Alexandru Spiridon (born 20 July 1960, in Edineț) is a former professional footballer and current football manager from Moldova. Spiridon played as a midfielder during his football career, winning the Moldovan Footballer of the Year award in 1992. He made 16 appearances for the national team, scoring one goal. He worked as the assistant manager at Russian club Zenit St. Petersburg, joining the club in 2016 with manager Mircea Lucescu.

Career

Playing career

Spiridon played as a midfielder during his football career, winning the Moldovan Footballer of the Year award in 1992. He began his career at Nistru Chișinău, before moving to SKA Kiev in 1982. He scored 3 goals in 34 games for the club. Spiridon rejoined Nistru Chișinău in 1983 and played 19 times in his first season. He made 16 appearances the following year, and played 23 times for the club in 1985, scoring 4 goals. In 1986, he played 27 matches and scored 3 goals. He joined Zarya Bălți in 1987 and moved to Zimbru Chișinău in 1991. He was named the Moldovan Footballer of the Year award in 1992 and scored 12 goals in 30 appearances in the 1992-93 season. In the 1993-94 season, he scored 13 goals in 20 games for the club. He won 5 league titles in a row with the club between 1992 and 1996. He joined Tiligul Tiraspol in 1996 and ended his playing career with the club.
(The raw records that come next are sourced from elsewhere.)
/-- The rows of R155 with a terminal byte among the first nine. -/
theorem run_strict_terminal (hissue : s.Issues (decodeCommand true stream)) (hsource : s.SourceIs stream d)
    (h : firstTerminal (d.take 9) = some j) :
    ∃ t c v n, j < 9 ∧ core.run (j + 2) s = .next t ∧ s.DecodedTo stream d c v n t ∧
      if j = 0 ∨ d.getD j 0#8 ≠ 0#8 then t.Completed .ok (j + 1) ∧ t.value.toNat = logicalValue (d.take (j + 1))
      else t.Completed .nonMinimal (j + 1) := by
  obtain ⟨init, b, rest, rfl, rfl, hnine, hc, hb⟩ := split_of_firstTerminal_take h
  have hget : (init ++ b :: rest).getD init.length 0#8 = b := by simp
  have htake : (init ++ b :: rest).take (init.length + 1) = init ++ [b] := by simp [List.take_append]
  rw [hget, htake]
  by_cases hmin : init.length = 0 ∨ b ≠ 0#8
  · obtain ⟨t, v, hrun, hend, hvalue⟩ := run_strict_ok hissue hsource hc hb (by omega) hmin
    refine ⟨t, _, _, _, hnine, hrun, hend, ?_⟩
    rw [if_pos hmin]
    exact ⟨hend.completed, by rw [hend.value v rfl, hvalue]⟩
  · obtain ⟨hpos, hzero⟩ := not_or.mp hmin
    obtain rfl := not_not.mp hzero
    obtain ⟨t, hrun, hend⟩ := run_strict_nonMinimal hissue hsource hc (by omega) hpos
    refine ⟨t, _, _, _, hnine, hrun, hend, ?_⟩
    rw [if_neg hmin]
    exact hend.completed

/-- The rows of R155 with no terminal byte among the first nine: the ninth byte overflows, or the source ends before it. -/
theorem run_strict_no_terminal (hissue : s.Issues (decodeCommand true stream)) (hsource : s.SourceIs stream d)
    (h : firstTerminal (d.take 9) = none) :
    ∃ k t c v n, k ≤ 10 ∧ core.run k s = .next t ∧ s.DecodedTo stream d c v n t ∧
      if 9 ≤ d.length then t.Completed .overflow 9 else t.Completed (endKind stream d.length) d.length := by
  have hc := continues_of_firstTerminal h
  by_cases hlen : 9 ≤ d.length
  · have hninth : d[8] ∈ d.take 9 := List.mem_take_iff_getElem.mpr ⟨8, by omega, rfl⟩
    obtain ⟨t, hrun, hend⟩ := run_ends_at_cap hissue hsource (idxCap_strict stream).symm hlen
      (fun x hx => hc x (List.mem_of_mem_take (i := 8) (by rwa [List.take_take])))
      fun _ hl => (decStep_strict_byte stream _ _).trans (strictByte_ninth hl (hc _ hninth))
    exact ⟨10, t, _, _, _, le_rfl, hrun, hend, by rw [if_pos hlen]; exact hend.completed⟩
  · rw [List.take_of_length_le (by omega)] at hc
    obtain ⟨t, hrun, hend⟩ := run_ends_at_end_of_source hissue hsource hc (by rw [idxCap_strict]; omega)
    exact ⟨_, t, _, _, _, by omega, hrun, hend, by rw [if_neg hlen]; exact hend.completed⟩

end Sys2Proof.Machine
end

section
open Sys2Proof Sys2Proof.Machine

/-- Settles O47: a terminal byte among the first nine, the ninth byte, or the end of the buffer. -/
theorem strictBufferTable : Obligations.StrictBufferTable := by
  unfold Obligations.StrictBufferTable
  intro s d hissue hsource
  cases hfirst : firstTerminal (d.take 9) with
  | some j =>
    obtain ⟨t, c, v, n, hj, hrun, hend, hrow⟩ := run_strict_terminal (stream := false) hissue hsource hfirst
    exact ⟨j + 2, t, by omega, hrun, hend.host, hend.operands, hend.left, hrow⟩
  | none =>
    obtain ⟨k, t, c, v, n, hk, hrun, hend, hrow⟩ := run_strict_no_terminal (stream := false) hissue hsource hfirst
    exact ⟨k, t, hk, hrun, hend.host, hend.operands, hend.left, hrow⟩

/-- Settles O48: a terminal byte among the first nine, the ninth byte, or the end of the stream. -/
theorem strictStreamTable : Obligations.StrictStreamTable := by
  unfold Obligations.StrictStreamTable
  intro s d hissue hsource
  cases hfirst : firstTerminal (d.take 9) with
  | some j =>
    obtain ⟨t, c, v, n, hj, hrun, hend, hrow⟩ := run_strict_terminal (stream := true) hissue hsource hfirst
    exact ⟨j + 2, t, by omega, hrun, hend.host, hend.operands, hend.left, hrow⟩
  | none =>
    obtain ⟨k, t, c, v, n, hk, hrun, hend, hrow⟩ := run_strict_no_terminal (stream := true) hissue hsource hfirst
    refine ⟨k, t, hk, hrun, hend.host, hend.operands, hend.left, ?_⟩
    by_cases h0 : d.length = 0 <;> simpa [h0, endKind] using hrow
end

section
/-! SUPPORT. The unit at rest (R187), and where TRUNCATED, OVERFLOW and NON_MINIMAL are raised: what a decode's policy must find,
and what a completion with one of those codes tells of it (R172 to R174). -/

namespace Sys2Proof.Machine

variable {strict stream : Bool} {i : Instr} {s t : State} {l : Loop} {b : Byte} {inp : Input} {c : Code} {v : Option Word}
  {n : BitVec 4}

/-! ### The unit at rest -/

/-- In phase IDLE or DONE the unit's turn changes nothing (R187). -/
theorem unitTurn_of_not_busy (hb : s.busy = false) : unitTurn s = .next s := by
  simp [unitTurn, hb]

/-! ### A completion that is not OK, and the policy's outcome behind it -/

/-- Behind a completion that is not OK stands a decode policy that ended so, with the count delivered (R114, R115). -/
theorem exec_ends_with (hc : c ≠ .ok) (hb : s.busy = true) (h : exec i s = .next t) (hend : t.busy = false)
    (hcode : t.code = c.bits) :
    s.opk = true ∧ ∃ inp v, s.nextInput = some inp ∧ decStep s.strict s.stream s.loop inp = .done c v t.count := by
  cases ho : s.opk with
  | false =>
    obtain ⟨-, rfl⟩ := exec_of_busy hb h
    rw [unitStep_size ho, sizeStep, finish_code] at hcode
    exact absurd (codeBits_injective hcode).symm hc
  | true =>
    obtain ⟨inp, c', v, n, hin, hout, rfl⟩ := exec_decode_ends hb ho h hend
    rw [finish_code] at hcode
    obtain rfl := codeBits_injective hcode
    exact ⟨rfl, inp, v, hin, by rw [finish_count, hout]⟩

/-- A policy's end on the source's answer is delivered with its code (R114, R115). -/
theorem exec_ends_of (hb : s.busy = true) (ho : s.opk = true) (h : exec i s = .next t) (hin : s.nextInput = some inp)
    (hout : decStep s.strict s.stream s.loop inp = .done c v n) : t.busy = false ∧ t.code = c.bits := by
  obtain ⟨rfl, -⟩ := exec_of_busy hb h
  rw [exec_running_decode hb ho hin, hout] at h
  cases h
  exact ⟨finish_busy .., finish_code ..⟩

/-- The end of a source is told by its own three kinds alone, and that of a buffer by TRUNCATED (R117). -/
theorem decStep_eof_kind (h : decStep strict stream l .eof = .done c v n) :
    (c = .truncated ∧ stream = false ∧ n = l.idx) ∨ c = .endOfInput ∨ c = .unexpectedEnd := by
  rw [decStep_eof, endOfSource] at h
  cases stream with
  | false =>
    cases h
    exact .inl ⟨rfl, rfl, rfl⟩
  | true =>
    rw [if_neg (by decide)] at h
    split at h
    · cases h
      exact .inr (.inl rfl)
    · cases h
      exact .inr (.inr rfl)

/-! ### TRUNCATED -/

/-- A buffer answers End from `BUF_LEN` on (R111). -/
theorem buffer_eof_iff (hs : s.stream = false) : s.nextInput = some .eof ↔ s.bufLen ≤ s.idx.toNat := by
  rw [nextInput_buffer hs, bufferNext]
  split
  · next hlt => simp [hlt]
  · next hge => simp [Nat.not_lt.mp hge]

/-- TRUNCATED is raised at the end of a buffer alone, with the count of bytes read before it (R117, decision D5). -/
theorem decStep_truncated (h : decStep strict stream l inp = .done .truncated v n) :
    inp = .eof ∧ stream = false ∧ n = l.idx := by
  cases inp with
  | eof =>
    obtain ⟨-, hs, hn⟩ | hc | hc := decStep_eof_kind h
    · exact ⟨rfl, hs, hn⟩
    · cases hc
    · cases hc
  | byte b =>
    have hbyte := decStep_byte strict stream l b
    rw [h] at hbyte
    cases hbyte

/-- The step that ends TRUNCATED is a buffer decode's at the end of the buffer (R172). -/
theorem exec_truncated (hb : s.busy = true) (h : exec i s = .next t) (hend : t.busy = false)
    (hcode : t.code = Code.truncated.bits) :
    (i = .decpB ∨ i = .decsB) ∧ s.bufLen ≤ s.idx.toNat ∧ t.count = s.idx := by
  obtain ⟨ho, inp, v, hin, hout⟩ := exec_ends_with (by decide) hb h hend hcode
  obtain ⟨rfl, hs, hn⟩ := decStep_truncated hout
  rw [← (exec_of_busy hb h).1]
  exact ⟨running_buffer.mpr ⟨ho, hs⟩, (buffer_eof_iff hs).mp hin, hn⟩

/-! ### OVERFLOW -/

/-- The cases of OVERFLOW: the command, the index, and the byte read there (R173, decisions D7 and D8). -/
def OverflowsAt (i : Instr) (idx : BitVec 4) (b : Byte) : Prop :=
  ((i = .decsB ∨ i = .decsS) ∧ idx = 8#4 ∧ contFlag b = true) ∨
  ((i = .decpB ∨ i = .decpS) ∧ idx = 9#4 ∧ contFlag b = false ∧ 1 < b.toNat) ∨
  (i = .decpB ∧ idx = 10#4) ∨
  (i = .decpS ∧ idx = 9#4 ∧ contFlag b = true)

section
variable {idx : BitVec 4}

theorem not_overflowsAt_size : ¬ OverflowsAt .size idx b := by simp [OverflowsAt]

theorem overflowsAt_decpB :
    OverflowsAt .decpB idx b ↔ idx = 9#4 ∧ contFlag b = false ∧ 1 < b.toNat ∨ idx = 10#4 := by
  simp [OverflowsAt]

theorem overflowsAt_decpS :
    OverflowsAt .decpS idx b ↔ idx = 9#4 ∧ (contFlag b = false ∧ 1 < b.toNat ∨ contFlag b = true) := by
  simp [OverflowsAt, and_or_left]

theorem overflowsAt_strict : OverflowsAt (decodeCommand true stream) idx b ↔ idx = 8#4 ∧ contFlag b = true := by
  cases stream <;> simp [OverflowsAt, decodeCommand]

/-- The counts of OVERFLOW in each command (R173). -/
theorem OverflowsAt.counts (h : OverflowsAt i idx b) :
    (i = .decsB ∨ i = .decsS → idx + 1#4 = 9#4) ∧ (i = .decpS → idx + 1#4 = 10#4) ∧
      (i = .decpB → idx + 1#4 = 10#4 ∨ idx + 1#4 = 11#4) := by
  rcases h with ⟨rfl | rfl, rfl, -⟩ | ⟨rfl | rfl, rfl, -⟩ | ⟨rfl, rfl⟩ | ⟨rfl, rfl, -⟩ <;> decide

end

theorem policyDecpB_overflow (hi : l.idx.toNat ≤ 10) (h : policyDecpB l (.byte b) = .done .overflow v n) :
    OverflowsAt .decpB l.idx b ∧ n = l.idx + 1#4 := by
  simp only [policyDecpB] at h
  split at h
  · next hten =>
    cases h
    exact ⟨overflowsAt_decpB.mpr (.inr (BitVec.eq_of_toNat_eq (Nat.le_antisymm hi hten))), rfl⟩
  · split at h
    · next hc =>
      split at h
      · next hwide =>
        obtain ⟨hnine, hwide⟩ := hwide
        have hidx : l.idx = 9#4 := BitVec.eq_of_toNat_eq hnine
        cases h
        exact ⟨overflowsAt_decpB.mpr (.inl ⟨hidx, by simpa using hc, hwide⟩), by rw [hidx]; rfl⟩
      · cases h
    · cases h

theorem policyDecpS_overflow (hi : l.idx.toNat ≤ 9) (h : policyDecpS l (.byte b) = .done .overflow v n) :
    OverflowsAt .decpS l.idx b ∧ n = l.idx + 1#4 := by
  have hlast (h9 : 9 ≤ l.idx.toNat) : l.idx = 9#4 := BitVec.eq_of_toNat_eq (Nat.le_antisymm hi h9)
  simp only [policyDecpS] at h
  split at h
  · next hc =>
    split at h
    · next hwide =>
      cases h
      exact ⟨overflowsAt_decpS.mpr ⟨hlast hwide.1, .inl ⟨by simpa using hc, hwide.2⟩⟩, rfl⟩
    · cases h
  · next hc =>
    split at h
    · next h9 =>
      cases h
      exact ⟨overflowsAt_decpS.mpr ⟨hlast h9, .inr (by simpa using hc)⟩, rfl⟩
    · cases h

/-- Within the strict cap the index alone decides: the clause `9 <= i` is dead (R152). -/
theorem strictByte_overflow (hi : l.idx.toNat ≤ 8) (h : strictByte l b = .done .overflow v n) :
    l.idx = 8#4 ∧ contFlag b = true ∧ n = l.idx + 1#4 := by
  unfold strictByte at h
  split at h
  · next hover =>
    obtain ⟨height, hc⟩ | hnine := hover
    · cases h
      exact ⟨BitVec.eq_of_toNat_eq height, hc, rfl⟩
    · omega
  · split at h
    · split at h <;> cases h
    · cases h

/-- Within its cap a policy raises OVERFLOW in the listed cases alone, and counts the byte read (R173). -/
theorem decStep_overflow (hi : l.idx.toNat ≤ idxCap (decodeCommand strict stream))
    (h : decStep strict stream l inp = .done .overflow v n) :
    ∃ b, inp = .byte b ∧ OverflowsAt (decodeCommand strict stream) l.idx b ∧ n = l.idx + 1#4 := by
  cases inp with
  | eof =>
    obtain ⟨hc, -⟩ | hc | hc := decStep_eof_kind h <;> cases hc
  | byte b =>
    refine ⟨b, rfl, ?_⟩
    cases strict with
    | false =>
      cases stream with
      | false => exact policyDecpB_overflow hi h
      | true => exact policyDecpS_overflow hi h
    | true =>
      rw [decStep_strict_byte] at h
      rw [idxCap_strict] at hi
      obtain ⟨hidx, hc, hn⟩ := strictByte_overflow hi h
      exact ⟨overflowsAt_strict.mpr ⟨hidx, hc⟩, hn⟩

/-- In each of the listed cases the policy raises OVERFLOW (R130, R131, R150, R151). -/
theorem decStep_of_overflowsAt (h : OverflowsAt (decodeCommand strict stream) l.idx b) :
    decStep strict stream l (.byte b) = .done .overflow none (l.idx + 1#4) := by
  cases strict with
  | true =>
    obtain ⟨hidx, hc⟩ := overflowsAt_strict.mp h
    rw [decStep_strict_byte]
    exact strictByte_ninth (by rw [hidx]; rfl) hc
  | false =>
    cases stream with
    | false =>
      obtain ⟨hidx, hc, hwide⟩ | hidx := overflowsAt_decpB.mp h
      · exact decStep_permissive_wide false hc (by rw [hidx]; rfl) hwide
      · exact policyDecpB_eleventh (by rw [hidx]; decide) b
    | true =>
      obtain ⟨hidx, ⟨hc, hwide⟩ | hc⟩ := overflowsAt_decpS.mp h
      · exact decStep_permissive_wide true hc (by rw [hidx]; rfl) hwide
      · exact policyDecpS_tenth (by rw [hidx]; decide) hc

/-- The step that ends OVERFLOW has read a byte of one of the listed cases, and counts it (R173). -/
theorem exec_overflow (hinv : s.Inv) (hb : s.busy = true) (h : exec i s = .next t) (hend : t.busy = false)
    (hcode : t.code = Code.overflow.bits) :
    ∃ b, s.nextInput = some (.byte b) ∧ OverflowsAt i s.idx b ∧ t.count = s.idx + 1#4 := by
  obtain ⟨ho, inp, v, hin, hout⟩ := exec_ends_with (by decide) hb h hend hcode
  have hcap := hinv.idx_le_cap
  obtain ⟨rfl, -⟩ := exec_of_busy hb h
  rw [running_eq_decodeCommand ho] at hcap ⊢
  obtain ⟨b, rfl, hover, hn⟩ := decStep_overflow hcap hout
  exact ⟨b, hin, hover, hn⟩

/-! ### NON_MINIMAL -/

/-- The strict latch of a running strict decode (R115). -/
theorem running_strict : s.running = .decsB ∨ s.running = .decsS ↔ s.opk = true ∧ s.strict = true := by
  unfold State.running
  split <;> simp_all

/-- The strict mode refuses as not minimal the byte `0x00` with `SHIFT > 0` alone (R174). -/
theorem decStep_strict_nonMinimal (h : decStep true stream l inp = .done .nonMinimal v n) :
    inp = .byte 0x00#8 ∧ 0 < l.shift.toNat ∧ n = l.idx + 1#4 := by
  cases inp with
  | eof =>
    obtain ⟨hc, -⟩ | hc | hc := decStep_eof_kind h <;> cases hc
  | byte b =>
    rw [decStep_strict_byte, strictByte] at h
    split at h
    · cases h
    · split at h
      · split at h
        · next hzero =>
          obtain ⟨rfl, hpos⟩ := hzero
          cases h
          exact ⟨rfl, hpos, rfl⟩
        · cases h
      · cases h

/-- The permissive mode never refuses an encoding as not minimal (R174). -/
theorem decStep_permissive_minimal (hi : l.idx.toNat ≤ idxCap (decodeCommand false stream))
    (hshift : l.shift.toNat = 7 * l.idx.toNat) : decStep false stream l inp ≠ .done .nonMinimal v n := by
  intro h
  have hkind := decStep_completes hi hshift h
  cases stream <;> simp [CompletionOf, decodeCommand, Code.bits] at hkind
Spiridon made 16 appearances for the national team, scoring two goals. He played his last international match on 29 March 1995 in a 3-0 defeat to Albania.

Managerial career

Spiridon joined Ukrainian side Shakhtar Donetsk in 2004 as the assistant manager to Mircea Lucescu. Shakhtar won the Ukrainian Premier League title in the 2004-05 season. Shakhtar have won the league 7 times during Spiridon's time as assistant manager (2004–05, 2005-06, 2007-08, 2009-10, 2010-11, 2011-12, 2012-13). They have also won 4 Ukrainian Cup trophies (2007-08, 2010-11, 2011-12, 2012-13) and 5 Ukrainian Super Cup trophies (2005, 2008, 2011, 2012, 2013). Shakhtar also won their first European trophy in the 2008-09 UEFA Cup, the last UEFA Cup before its rebranding as the UEFA Europa League.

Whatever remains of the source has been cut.